» **ABOUT THIS TASK**: Would you return the entries exactly, with every line intact?
-------- DATA LISTING
/-- The checks of R97, in order. -/
def metaCheck (m : Mem) (addr : Nat) (q : Ask) : Except SFault Desc :=
  match checkDesc m addr q with
  | .error f => .error f
  | .ok d =>
    let countBad : Except SFault Desc :=
      .error { code := Code.sparseMetaCount, sub := 0x02, brow := nowhere, bcol := nowhere, kind := d.kind, seg := nowhere }
    if d.kind = s24 then
      match checkS24 m d (d.brows * d.bcols) 0 with
      | some f => .error f
      | none => if presentS24 m d = d.nnz then .ok d else countBad
    else
      match checkBsr m d d.nseg 0 0 none with
      | .error f => .error f
      | .ok total => if total = d.nnz then .ok d else countBad

/-- The words the check unit reads before it judges any: the descriptor, then the arrays where the descriptor passes
step 1 (R97, R101). DEDUCED (log entry 115). -/
def metaReads (m : Mem) (addr : Nat) (q : Ask) : List Nat :=
  if inSram addr 32 then
    wordsOf addr 32 ++ (match checkDesc m addr q with
      | .ok d => wordsOf d.meta_ d.metaSize ++ wordsOf d.index d.indexSize
      | .error _ => [])
  else []

/-! ### Elements (R89 to R95) -/

/-- The value slot of element (r, c) of an S24 block's mask (R91), when present. -/
def slotOf (w r c : Nat) : Option Nat :=
  let rm := rowMask w r
  if bit rm c then some (2 * r + (if pop4 (rm % 2 ^ c) = 0 then 0 else 1)) else none

/-- The value number of element (r, c) of A as stored, when present. -/
def s24At (m : Mem) (d : Desc) (r c : Nat) : Option Nat :=
  let b := r / 4 * d.bcols + c / 4
  (slotOf (maskOf m d b) (r % 4) (c % 4)).map (fun s => 8 * b + s)

/-- The position of block (br, bc) among the present blocks. -/
def blockAt (m : Mem) (d : Desc) (br bc : Nat) : Option Nat :=
  (List.range d.nseg).findSome? (fun i =>
    let g := segOf m d i
    if g.brow = br then
      (List.range g.nblk).findSome? (fun j => if indexOf m d (g.off + j) = bc then some (g.off + j) else none)
    else none)

def bsrAt (m : Mem) (d : Desc) (r c : Nat) : Option Nat :=
  (blockAt m d (r / 8) (c / 8)).map (fun p => 64 * p + r % 8 * 8 + c % 8)

/-- The value number of element (r, c) of A as the instruction reads it; none is a structural zero. -/
def sparseAt (m : Mem) (d : Desc) (trans : Bool) (r c : Nat) : Option Nat :=
  if d.kind = s24 then (if trans then s24At m d c r else s24At m d r c) else bsrAt m d r c

def sparseElem (m : Mem) (d : Desc) (f : Fmt) (trans : Bool) (r c : Nat) : Option Num :=
  (sparseAt m d trans r c).map (fun i => elemAt m f d.value i)

/-! ### The sparse dot product (R86 to R89, R102 to R108) -/

/-- What R86 and R73 call legal. -/
def legalSparse (op : SparseOp) : Bool :=
  !op.twoSparse && decide (op.n ∈ [1, 2, 4]) && legalPair op.fmtA op.fmtB

def askOf (op : SparseOp) : Ask :=
  { kind := none, fmt := op.fmtA, trans := op.transposed, dot := some (op.k, op.n) }

/-- The path of R102: true is sparse. -/
def sparsePath (t : Tile) (d : Desc) : Bool :=
  let total := (if d.kind = s24 then 16 else 1) * d.brows * d.bcols
  match bits t.sparse.toNat 10 9 with
  | 1 => true
  | 2 => false
  | _ => !(decide (t.sparse.toNat % 512 * total < d.nnz * 256))

/-- Segments of an operand: row segments of BSR, block rows of an S24 operand as the instruction reads it (R104, R108).
DEDUCED (log entry 113). -/
def Desc.segs (d : Desc) (trans : Bool) : Nat := if d.kind = s24 then d.rows trans / 4 else d.nseg

/-- The outputs that a segment adds to, and the indices of the reduction that it covers (R104, R108). -/
def segOuts (m : Mem) (d : Desc) (n g : Nat) : List (Nat × Nat) :=
  let h := if d.kind = s24 then 4 else 8
  let top := if d.kind = s24 then g else (segOf m d g).brow
  (List.range (h * n)).map (fun i => (h * top + i / n, i % n))

def segIndices (m : Mem) (d : Desc) (k g : Nat) : List Nat :=
  if d.kind = s24 then List.range k
  else
    let x := segOf m d g
    (List.range x.nblk).flatMap (fun p => (List.range 8).map (fun j => 8 * indexOf m d (x.off + p) + j))

/-- The products of row r and column c over some indices, added to an accumulator; absent positions add nothing (R89). -/
def sparseOver (m : Mem) (d : Desc) (op : SparseOp) (r c : Nat) (js : List Nat) (a : Acc) : Acc × Bool :=
  js.foldl (fun st j =>
    match sparseElem m d op.fmtA op.transposed r j with
    | some x =>
      let p := st.1.product x (elemAt m op.fmtB op.addrB (c * op.k + j))
      (p.1, st.2 || p.2)
    | none => st) (a, false)

/-- The dense result with structural zeros (R89). -/
def sparseAcc (m : Mem) (d : Desc) (op : SparseOp) (r c : Nat) (a : Acc) : Acc × Bool :=
  sparseOver m d op r c (List.range op.k) a

/-- A product of row r and column c, rounded once; absent positions are +0 (R81, R108). -/
def sparseProd (m : Mem) (d : Desc) (op : SparseOp) (r c j : Nat) : BitVec 32 :=
  match sparseElem m d op.fmtA op.transposed r j with
  | some x => rne32 (Num.mul x (elemAt m op.fmtB op.addrB (c * op.k + j)))
  | none => 0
----------------
» **PROBLEM SOLUTION**:
/-- The checks of R97, in order. -/
def metaCheck (m : Mem) (addr : Nat) (q : Ask) : Except SFault Desc :=
  match checkDesc m addr q with
  | .error f => .error f
  | .ok d =>
    let countBad : Except SFault Desc :=
      .error { code := Code.sparseMetaCount, sub := 0x02, brow := nowhere, bcol := nowhere, kind := d.kind, seg := nowhere }
    if d.kind = s24 then
      match checkS24 m d (d.brows * d.bcols) 0 with
      | some f => .error f
      | none => if presentS24 m d = d.nnz then .ok d else countBad
    else
      match checkBsr m d d.nseg 0 0 none with
      | .error f => .error f
      | .ok total => if total = d.nnz then .ok d else countBad

/-- The words the check unit reads before it judges any: the descriptor, then the arrays where the descriptor passes
step 1 (R97, R101). DEDUCED (log entry 115). -/
def metaReads (m : Mem) (addr : Nat) (q : Ask) : List Nat :=
  if inSram addr 32 then
    wordsOf addr 32 ++ (match checkDesc m addr q with
      | .ok d => wordsOf d.meta_ d.metaSize ++ wordsOf d.index d.indexSize
      | .error _ => [])
  else []

/-! ### Elements (R89 to R95) -/

/-- The value slot of element (r, c) of an S24 block's mask (R91), when present. -/
def slotOf (w r c : Nat) : Option Nat :=
  let rm := rowMask w r
  if bit rm c then some (2 * r + (if pop4 (rm % 2 ^ c) = 0 then 0 else 1)) else none

/-- The value number of element (r, c) of A as stored, when present. -/
def s24At (m : Mem) (d : Desc) (r c : Nat) : Option Nat :=
  let b := r / 4 * d.bcols + c / 4
  (slotOf (maskOf m d b) (r % 4) (c % 4)).map (fun s => 8 * b + s)

/-- The position of block (br, bc) among the present blocks. -/
def blockAt (m : Mem) (d : Desc) (br bc : Nat) : Option Nat :=
  (List.range d.nseg).findSome? (fun i =>
    let g := segOf m d i
    if g.brow = br then
      (List.range g.nblk).findSome? (fun j => if indexOf m d (g.off + j) = bc then some (g.off + j) else none)
    else none)

def bsrAt (m : Mem) (d : Desc) (r c : Nat) : Option Nat :=
  (blockAt m d (r / 8) (c / 8)).map (fun p => 64 * p + r % 8 * 8 + c % 8)

/-- The value number of element (r, c) of A as the instruction reads it; none is a structural zero. -/
def sparseAt (m : Mem) (d : Desc) (trans : Bool) (r c : Nat) : Option Nat :=
  if d.kind = s24 then (if trans then s24At m d c r else s24At m d r c) else bsrAt m d r c

def sparseElem (m : Mem) (d : Desc) (f : Fmt) (trans : Bool) (r c : Nat) : Option Num :=
  (sparseAt m d trans r c).map (fun i => elemAt m f d.value i)

/-! ### The sparse dot product (R86 to R89, R102 to R108) -/

/-- What R86 and R73 call legal. -/
def legalSparse (op : SparseOp) : Bool :=
  !op.twoSparse && decide (op.n ∈ [1, 2, 4]) && legalPair op.fmtA op.fmtB

def askOf (op : SparseOp) : Ask :=
  { kind := none, fmt := op.fmtA, trans := op.transposed, dot := some (op.k, op.n) }

/-- The path of R102: true is sparse. -/
def sparsePath (t : Tile) (d : Desc) : Bool :=
  let total := (if d.kind = s24 then 16 else 1) * d.brows * d.bcols
  match bits t.sparse.toNat 10 9 with
  | 1 => true
  | 2 => false
  | _ => !(decide (t.sparse.toNat % 512 * total < d.nnz * 256))

/-- Segments of an operand: row segments of BSR, block rows of an S24 operand as the instruction reads it (R104, R108).
DEDUCED (log entry 113). -/
def Desc.segs (d : Desc) (trans : Bool) : Nat := if d.kind = s24 then d.rows trans / 4 else d.nseg

/-- The outputs that a segment adds to, and the indices of the reduction that it covers (R104, R108). -/
def segOuts (m : Mem) (d : Desc) (n g : Nat) : List (Nat × Nat) :=
  let h := if d.kind = s24 then 4 else 8
  let top := if d.kind = s24 then g else (segOf m d g).brow
  (List.range (h * n)).map (fun i => (h * top + i / n, i % n))

def segIndices (m : Mem) (d : Desc) (k g : Nat) : List Nat :=
  if d.kind = s24 then List.range k
  else
    let x := segOf m d g
    (List.range x.nblk).flatMap (fun p => (List.range 8).map (fun j => 8 * indexOf m d (x.off + p) + j))

/-- The products of row r and column c over some indices, added to an accumulator; absent positions add nothing (R89). -/
def sparseOver (m : Mem) (d : Desc) (op : SparseOp) (r c : Nat) (js : List Nat) (a : Acc) : Acc × Bool :=
  js.foldl (fun st j =>
    match sparseElem m d op.fmtA op.transposed r j with
    | some x =>
      let p := st.1.product x (elemAt m op.fmtB op.addrB (c * op.k + j))
      (p.1, st.2 || p.2)
    | none => st) (a, false)

/-- The dense result with structural zeros (R89). -/
def sparseAcc (m : Mem) (d : Desc) (op : SparseOp) (r c : Nat) (a : Acc) : Acc × Bool :=
  sparseOver m d op r c (List.range op.k) a

/-- A product of row r and column c, rounded once; absent positions are +0 (R81, R108). -/
def sparseProd (m : Mem) (d : Desc) (op : SparseOp) (r c j : Nat) : BitVec 32 :=
  match sparseElem m d op.fmtA op.transposed r j with
  | some x => rne32 (Num.mul x (elemAt m op.fmtB op.addrB (c * op.k + j)))
  | none => 0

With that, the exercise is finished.